Dataset entries
- Opening Delimiter -
-- ==== Sys2Proof/Tests/Slice0.lean ====
section
/-!
SUPPORT. Tests, each on one small state, with the expected values of spec/95_test_vectors.md (the vector's name stands in
each comment), and one witness per statement of the Obligations file: a concrete state and operands that meet its hypotheses.
-/

namespace Sys2Proof.Tests

open Sys2Proof Sys2Proof.Machine

/-! ### Helpers -/

/-- The state after one operation, if it goes on. -/
def did (i : Instr) (s : State) : Option State :=
  match exec i s with
  | .next t => some t
  | .fault _ => none
  | .refused _ => none

/-- The response to one operation. -/
def reply (i : Instr) (s : State) : Option Response := (did i s).bind State.rsp

/-- A buffer filled from index 0. -/
def filled (bytes : List Byte) : Memory :=
  ((List.range bytes.length).zip bytes).foldl (fun m c => m.write c.1 c.2) []

/-- A checksum engine in mid-checksum. -/
def withAcc (a : Acc) : State := { State.reset with cs := ⟨a⟩ }

/-- An open frame with its checksum so far. -/
def inFrame (a : Acc) : State := { State.reset with enc := ⟨.body, a⟩ }

/-- A decoder in a given state that has collected some bytes. -/
def collected (st : DecSt) (bytes : List Byte) : State :=
  { State.reset with dec := ⟨st, filled bytes, bytes.length, false, false, 0x00⟩ }

/-- The decoder after V17: command `8C`, payload `01`, checksum `4F 72`. -/
def holdsFrame : State := { State.reset with dec := ⟨.hunt, filled [0x8C, 0x01, 0x4F, 0x72], 4, false, true, 0x02⟩ }

/-- A decoder of capacity 14, full, whose frame is to be judged. -/
def fullDecoder (ovf : Bool) : State :=
  { State.reset with
    cfg := ⟨14⟩
    dec := ⟨.bodyFe, filled [0x8C, 0x00, 0x01, 0x02, 0x03, 0x04, 0x05, 0x06, 0x07, 0x08, 0x09, 0x0A, 0x42, 0x1A], 14, ovf,
      false, 0x00⟩ }

/-- The eight bytes of V36. -/
def record36 : List Byte := [0x20, 0x01, 0x62, 0xF2, 0x19, 0x23, 0x07, 0x00]

/-- The fields of V36. -/
def fields36 : EventFields := ⟨0, true, 1, 6, 754, 12, 34, false, 3, 0x123, 7⟩

/-- 2024-06-15 00:00, the reference of V2. -/
def ref2024 : Reference := ⟨2024, 6, 15, 0, 0⟩

/-- A loader that holds some bytes. -/
def loaded (bytes : List Byte) : State :=
  { State.reset with evt := { EvtUnit.reset with record := filled bytes, recCnt := bytes.length } }

/-- The event unit after the record of V36 is unpacked against the reference of V2. -/
def unpacked : State :=
  { State.reset with evt := ⟨filled record36, 8, true, fields36, ref2024, false, 0, false⟩ }

/-- The state at the end of program P3, without its `CMD` and `RSP` ports. -/
def afterP3 : State :=
  { State.reset with
    dec := ⟨.hunt, filled [0x8C, 0x20, 0x01, 0x62, 0xF2, 0x19, 0x23, 0x07, 0x00, 0x00, 0x12, 0xFE, 0xB3, 0x54], 14, false,
      true, 0x02⟩
    evt := ⟨filled record36, 8, true, fields36, ref2024, true, 2024, true⟩ }

/-- The state at the end of P3 after one more `0xFE` (as in P4, step 40). -/
def afterP3Fe : State := { afterP3 with dec := { afterP3.dec with st := .huntFe } }

/-! ### Well-formed words (30_encoding.md R96; the illegal words of spec/95, Part 2) -/

theorem test_unassigned_op_refused :
    wellFormedWord 0x0000 = false ∧ wellFormedWord 0x1500 = false ∧ wellFormedWord 0x2300 = false ∧
    wellFormedWord 0x3600 = false ∧ wellFormedWord 0x4500 = false ∧ wellFormedWord 0x4E00 = false ∧
    wellFormedWord 0x5000 = false ∧ wellFormedWord 0xF100 = false ∧ wellFormedWord 0xFFFF = false := by decide

theorem test_operand_on_plain_op_refused :
    wellFormedWord 0x1001 = false ∧ wellFormedWord 0x1201 = false ∧ wellFormedWord 0x14FF = false ∧
    wellFormedWord 0x2201 = false ∧ wellFormedWord 0x30FF = false ∧ wellFormedWord 0x4001 = false ∧
    wellFormedWord 0x4201 = false ∧ wellFormedWord 0x4401 = false ∧ wellFormedWord 0xF001 = false := by decide

theorem test_decoder_names_the_reason :
    decode 0x1500 = .error (.unassignedOp 0x15) ∧ decode 0x1001 = .error (.operandNotZero 0x10 0x01) := ⟨rfl, rfl⟩

theorem test_table_word_accepts : decodeTableWord 16 0x118C = some (.csByte 0x8C) := by decide
theorem test_table_word_refuses : decodeTableWord 16 0x1001 = none := by decide

/-! ### Decoding: every operation's word, written out from 30_encoding.md R94 -/

theorem test_decode_cs :
    decode 0b0001000000000000 = .ok .csInit ∧ decode 0b0001000110001100 = .ok (.csByte 0x8C) ∧
    decode 0b0001001000000000 = .ok .csRdhi ∧ decode 0b0001001100000000 = .ok .csRdlo ∧
    decode 0b0001010000000000 = .ok .csRdacc := ⟨rfl, rfl, rfl, rfl, rfl⟩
- Closing Delimiter -
* _INSTRUCTIONS TO FOLLOW_
Return the opening line of the data and every line after it through the line containing "one operation. -/", please, exactly as written and with nothing added.

* _ANSWER FOR THE TASK_
-- ==== Sys2Proof/Tests/Slice0.lean ====
section
/-!
SUPPORT. Tests, each on one small state, with the expected values of spec/95_test_vectors.md (the vector's name stands in
each comment), and one witness per statement of the Obligations file: a concrete state and operands that meet its hypotheses.
-/

namespace Sys2Proof.Tests

open Sys2Proof Sys2Proof.Machine

/-! ### Helpers -/

/-- The state after one operation, if it goes on. -/
def did (i : Instr) (s : State) : Option State :=
  match exec i s with
  | .next t => some t
  | .fault _ => none
  | .refused _ => none

/-- The response to one operation. -/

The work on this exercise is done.